“Barreras de acceso”, confusión y requisitos: más de la mitad de peticiones del Ingreso Mínimo Vital en Castilla-La Mancha no llegan a tramitarse

Colas ante uno de los puntos de reparto de alimentos habilitados en Madrid.

Son muchas y muy variadas las trabas que están impidiendo que el Ingreso Mínimo Vital (IMV) la renta básica aprobada durante la pandemia para hacer frente a las situaciones de pobreza y vulnerabilidad, esté llegando a todas las personas que la necesitan.

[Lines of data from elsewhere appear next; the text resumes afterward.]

/-- Format 5 and the address forms (R365 to R367, R375 to R378): ADD and MOV of any two slots set no flag, and slot 15 as the
destination is a branch; CMP sets all four flags; ADD to pc or sp takes the word-scaled immediate. Two low registers (U20) run as
any other two: the model's choice (log 17). Internal cycles: R575's defaults, the model's choice (log 33). -/
def Obligations.ThumbHighAndAddress : Prop :=
  ∀ s,
    (∀ h1 h2 rs rd,
      let d := highSlot h1 rd
      let a := readThumb d s
      let b := readThumb (highSlot h2 rs) s
      Computes (.tAddHi h1 h2 rs rd) s (some d) (BitVec.ofNat 32 (a.toNat + b.toNat)) s.cpsr 0 ∧
      Computes (.tMovHi h1 h2 rs rd) s (some d) b s.cpsr 0 ∧
      Computes (.tCmpHi h1 h2 rs rd) s none 0#32 (minus.flags s.cpsr a b) 0) ∧
    (∀ (rd : LowReg) (word8 : BitVec 8),
      Computes (.tAddPc rd word8) s (some rd.slot)
        (BitVec.ofNat 32 (((s.pc + 2#32) &&& ~~~2#32).toNat + 4 * word8.toNat)) s.cpsr 0 ∧
      Computes (.tAddSp rd word8) s (some rd.slot) (BitVec.ofNat 32 ((slot s 13#4).toNat + 4 * word8.toNat)) s.cpsr 0) ∧
    ∀ sword7 : BitVec 7,
      Computes (.tIncSp sword7) s (some 13#4) (BitVec.ofInt 32 ((slot s 13#4).toNat + 4 * sword7.toNat)) s.cpsr 0 ∧
      Computes (.tDecSp sword7) s (some 13#4) (BitVec.ofInt 32 ((slot s 13#4).toNat - 4 * sword7.toNat)) s.cpsr 0

/-- The THUMB loads and stores of formats 6 to 11 (R385, R390 to R406) complete. A load gives `Rd` the value and changes nothing
else the program can see, but registers of a device that is read. A store puts the bytes of `Rd` at the aligned effective address;
every other byte but registers of a device that is written reads as before, no register changes, and the halted bit is set exactly
when the platform and the mode ask for it. Internal cycles: R575's defaults, the model's choice (log 33). -/
def Obligations.ThumbTransfers : Prop :=
  (∀ s i k ea rd, thumbLoadForm s i = some (k, ea, rd) →
    let v := loaded s k ea
    let a := loadAccess k ea
    Ends i s fun t =>
      Registers s t (written s rd.slot v) ∧ t.pc = s.pc ∧ t.wrotePc = s.wrotePc ∧ t.cpsr = s.cpsr ∧ SavedKept s t ∧
      OneRead s t a.addr a.width ∧
      t.halted = s.halted ∧ t.budget = s.budget ∧
      t.stepCost = s.stepCost + accessCycles s (readRequest a.addr a.width) + 1) ∧
  ∀ s i w ea rd, thumbStoreForm s i = some (w, ea, rd) →
    let a := storeAddr w ea
    let v := slot s rd.slot
    Ends i s fun t =>
      Stored s t a w v ∧ Registers s t (slot s) ∧ t.pc = s.pc ∧ t.wrotePc = s.wrotePc ∧ t.cpsr = s.cpsr ∧ SavedKept s t ∧
      t.halted = (s.halted || haltAsked s a w v) ∧ t.budget = s.budget ∧
      t.stepCost = s.stepCost + accessCycles s (writeRequest a w v)
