/-- What an instruction that goes on has done. -/
theorem exec_acts {i : Instr} {s t : State} (h : exec i s = .next t) : Acts i s t := by
  cases i with
  | andImm f => exact acts_andImm h
  | andReg f => exact acts_andReg h
  | andRsr f => exact acts_andRsr h
  | eorImm f => exact acts_eorImm h
  | eorReg f => exact acts_eorReg h
  | eorRsr f => exact acts_eorRsr h
  | subImm f => exact acts_subImm h
  | subReg f => exact acts_subReg h
  | subRsr f => exact acts_subRsr h
  | rsbImm f => exact acts_rsbImm h
  | rsbReg f => exact acts_rsbReg h
  | rsbRsr f => exact acts_rsbRsr h
  | addImm f => exact acts_addImm h
  | addReg f => exact acts_addReg h
  | addRsr f => exact acts_addRsr h
  | adcImm f => exact acts_adcImm h
  | adcReg f => exact acts_adcReg h
  | adcRsr f => exact acts_adcRsr h
  | sbcImm f => exact acts_sbcImm h
  | sbcReg f => exact acts_sbcReg h
  | sbcRsr f => exact acts_sbcRsr h
  | rscImm f => exact acts_rscImm h
  | rscReg f => exact acts_rscReg h
  | rscRsr f => exact acts_rscRsr h
  | tstImm f => exact acts_tstImm h
  | tstReg f => exact acts_tstReg h
  | tstRsr f => exact acts_tstRsr h
  | teqImm f => exact acts_teqImm h
  | teqReg f => exact acts_teqReg h
  | teqRsr f => exact acts_teqRsr h
  | cmpImm f => exact acts_cmpImm h
  | cmpReg f => exact acts_cmpReg h
  | cmpRsr f => exact acts_cmpRsr h
  | cmnImm f => exact acts_cmnImm h
  | cmnReg f => exact acts_cmnReg h
  | cmnRsr f => exact acts_cmnRsr h
  | orrImm f => exact acts_orrImm h
  | orrReg f => exact acts_orrReg h
  | orrRsr f => exact acts_orrRsr h
  | movImm f => exact acts_movImm h
  | movReg f => exact acts_movReg h
  | movRsr f => exact acts_movRsr h
  | bicImm f => exact acts_bicImm h
  | bicReg f => exact acts_bicReg h
  | bicRsr f => exact acts_bicRsr h
  | mvnImm f => exact acts_mvnImm h
  | mvnReg f => exact acts_mvnReg h
  | mvnRsr f => exact acts_mvnRsr h
  | mrs f => exact acts_mrs h
  | msrReg f => exact acts_msrReg h
  | msrImm f => exact acts_msrImm h
  | bx f => exact acts_bx h
  | mul f => exact acts_mul h
  | mla f => exact acts_mla h
  | umull f => exact acts_umull h
  | umlal f => exact acts_umlal h
  | smull f => exact acts_smull h
  | smlal f => exact acts_smlal h
  | swp f => exact acts_swp h
  | swpb f => exact acts_swpb h
  | strhReg f => exact acts_strhReg h
  | strhImm f => exact acts_strhImm h
  | ldrhReg f => exact acts_ldrhReg h
  | ldrhImm f => exact acts_ldrhImm h
  | ldrsbReg f => exact acts_ldrsbReg h
  | ldrsbImm f => exact acts_ldrsbImm h
  | ldrshReg f => exact acts_ldrshReg h
  | ldrshImm f => exact acts_ldrshImm h
  | ldrImmPre f => exact acts_ldrImmPre h
  | ldrImmPost f => exact acts_ldrImmPost h
  | ldrtImm f => exact acts_ldrtImm h
  | strImmPre f => exact acts_strImmPre h
  | strImmPost f => exact acts_strImmPost h
  | strtImm f => exact acts_strtImm h
  | ldrbImmPre f => exact acts_ldrbImmPre h
  | ldrbImmPost f => exact acts_ldrbImmPost h
  | ldrbtImm f => exact acts_ldrbtImm h
  | strbImmPre f => exact acts_strbImmPre h
  | strbImmPost f => exact acts_strbImmPost h
  | strbtImm f => exact acts_strbtImm h
  | ldrRegPre f => exact acts_ldrRegPre h
  | ldrRegPost f => exact acts_ldrRegPost h
  | ldrtReg f => exact acts_ldrtReg h
  | strRegPre f => exact acts_strRegPre h
  | strRegPost f => exact acts_strRegPost h
  | strtReg f => exact acts_strtReg h
  | ldrbRegPre f => exact acts_ldrbRegPre h
  | ldrbRegPost f => exact acts_ldrbRegPost h
  | ldrbtReg f => exact acts_ldrbtReg h
  | strbRegPre f => exact acts_strbRegPre h
  | strbRegPost f => exact acts_strbRegPost h
  | strbtReg f => exact acts_strbtReg h
  | ldm f => exact acts_ldm h
  | ldmUser f => exact acts_ldmUser h
  | ldmReturn f => exact acts_ldmReturn h
  | stm f => exact acts_stm h
  | stmUser f => exact acts_stmUser h
  | b f => exact acts_b h
  | bl f => exact acts_bl h
  | stc f => exact acts_stc h
  | ldc f => exact acts_ldc h
  | cdp f => exact acts_cdp h
  | mcr f => exact acts_mcr h
  | mrc f => exact acts_mrc h
  | swi f => exact acts_swi h
  | und f => exact acts_und h
  | tLslImm offset5 rs rd => exact acts_tLslImm h
  | tLsrImm offset5 rs rd => exact acts_tLsrImm h
  | tAsrImm offset5 rs rd => exact acts_tAsrImm h
  | tAddReg rn rs rd => exact acts_tAddReg h
  | tSubReg rn rs rd => exact acts_tSubReg h
  | tAddImm3 imm3 rs rd => exact acts_tAddImm3 h
  | tSubImm3 imm3 rs rd => exact acts_tSubImm3 h
  | tMovImm8 rd imm8 => exact acts_tMovImm8 h
  | tCmpImm8 rd imm8 => exact acts_tCmpImm8 h
  | tAddImm8 rd imm8 => exact acts_tAddImm8 h
  | tSubImm8 rd imm8 => exact acts_tSubImm8 h
  | tAnd rs rd => exact acts_tAnd h
  | tEor rs rd => exact acts_tEor h
  | tLsl rs rd => exact acts_tLsl h
  | tLsr rs rd => exact acts_tLsr h
  | tAsr rs rd => exact acts_tAsr h
  | tAdc rs rd => exact acts_tAdc h
  | tSbc rs rd => exact acts_tSbc h
  | tRor rs rd => exact acts_tRor h
  | tTst rs rd => exact acts_tTst h
  | tNeg rs rd => exact acts_tNeg h
  | tCmp rs rd => exact acts_tCmp h
  | tCmn rs rd => exact acts_tCmn h
  | tOrr rs rd => exact acts_tOrr h
  | tMul rs rd => exact acts_tMul h
  | tBic rs rd => exact acts_tBic h
  | tMvn rs rd => exact acts_tMvn h
  | tAddHi h1 h2 rs rd => exact acts_tAddHi h
  | tCmpHi h1 h2 rs rd => exact acts_tCmpHi h
  | tMovHi h1 h2 rs rd => exact acts_tMovHi h
  | tBx h2 rs sbz => exact acts_tBx h
  | tLdrPc rd word8 => exact acts_tLdrPc h
  | tStrReg ro rb rd => exact acts_tStrReg h
  | tStrbReg ro rb rd => exact acts_tStrbReg h
  | tLdrReg ro rb rd => exact acts_tLdrReg h
  | tLdrbReg ro rb rd => exact acts_tLdrbReg h
  | tStrhReg ro rb rd => exact acts_tStrhReg h
  | tLdsbReg ro rb rd => exact acts_tLdsbReg h
  | tLdrhReg ro rb rd => exact acts_tLdrhReg h
  | tLdshReg ro rb rd => exact acts_tLdshReg h
  | tStrImm offset5 rb rd => exact acts_tStrImm h
  | tLdrImm offset5 rb rd => exact acts_tLdrImm h
  | tStrbImm offset5 rb rd => exact acts_tStrbImm h
  | tLdrbImm offset5 rb rd => exact acts_tLdrbImm h
  | tStrhImm offset5 rb rd => exact acts_tStrhImm h
  | tLdrhImm offset5 rb rd => exact acts_tLdrhImm h
  | tStrSp rd word8 => exact acts_tStrSp h
  | tLdrSp rd word8 => exact acts_tLdrSp h
  | tAddPc rd word8 => exact acts_tAddPc h
  | tAddSp rd word8 => exact acts_tAddSp h
  | tIncSp sword7 => exact acts_tIncSp h
  | tDecSp sword7 => exact acts_tDecSp h
  | tPush r rlist => exact acts_tPush h
  | tPop r rlist => exact acts_tPop h
  | tStmia rb rlist => exact acts_tStmia h
  | tLdmia rb rlist => exact acts_tLdmia h
  | tBeq soffset8 => exact acts_tBeq h
  | tBne soffset8 => exact acts_tBne h
  | tBcs soffset8 => exact acts_tBcs h
  | tBcc soffset8 => exact acts_tBcc h
  | tBmi soffset8 => exact acts_tBmi h
  | tBpl soffset8 => exact acts_tBpl h
  | tBvs soffset8 => exact acts_tBvs h
  | tBvc soffset8 => exact acts_tBvc h
  | tBhi soffset8 => exact acts_tBhi h
  | tBls soffset8 => exact acts_tBls h
  | tBge soffset8 => exact acts_tBge h
  | tBlt soffset8 => exact acts_tBlt h
  | tBgt soffset8 => exact acts_tBgt h
  | tBle soffset8 => exact acts_tBle h
  | tUnd any => exact acts_tUnd h
  | tSwi value8 => exact acts_tSwi h
  | tB offset11 => exact acts_tB h
  | tBlFirst offset11 => exact acts_tBlFirst h
  | tBlSecond offset11 => exact acts_tBlSecond h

Así lo refleja un estudio realizado por la Red Europea de Lucha contra la Pobreza y la Exclusión Social (EAPN) de Castilla-La Mancha. Concretamente, establece que tan solo algo más del 23% de las personas que tramitan el IMV son perceptoras del mismo y que, en total, más del 52% de las solicitudes son denegadas por inadmisión, no llegan a tramitarse por la gran cantidad de requisitos. En el informe se detallan igualmente los datos proporcionados por el Instituto Nacional de la Seguridad Social a fecha de 16 de diciembre de 2020. En total, más de 7.082 personas en Castilla-La Mancha se han beneficiado del Ingreso Mínimo Vital en las cinco provincias. “De estos datos se desprende que en realidad son muy pocas las personas en vulnerabilidad las que perciben tal prestación, hecho que se aleja del ideario común de que hay muchas personas que viven de ayudas”, apunta esta organización como una de las conclusiones de su estudio.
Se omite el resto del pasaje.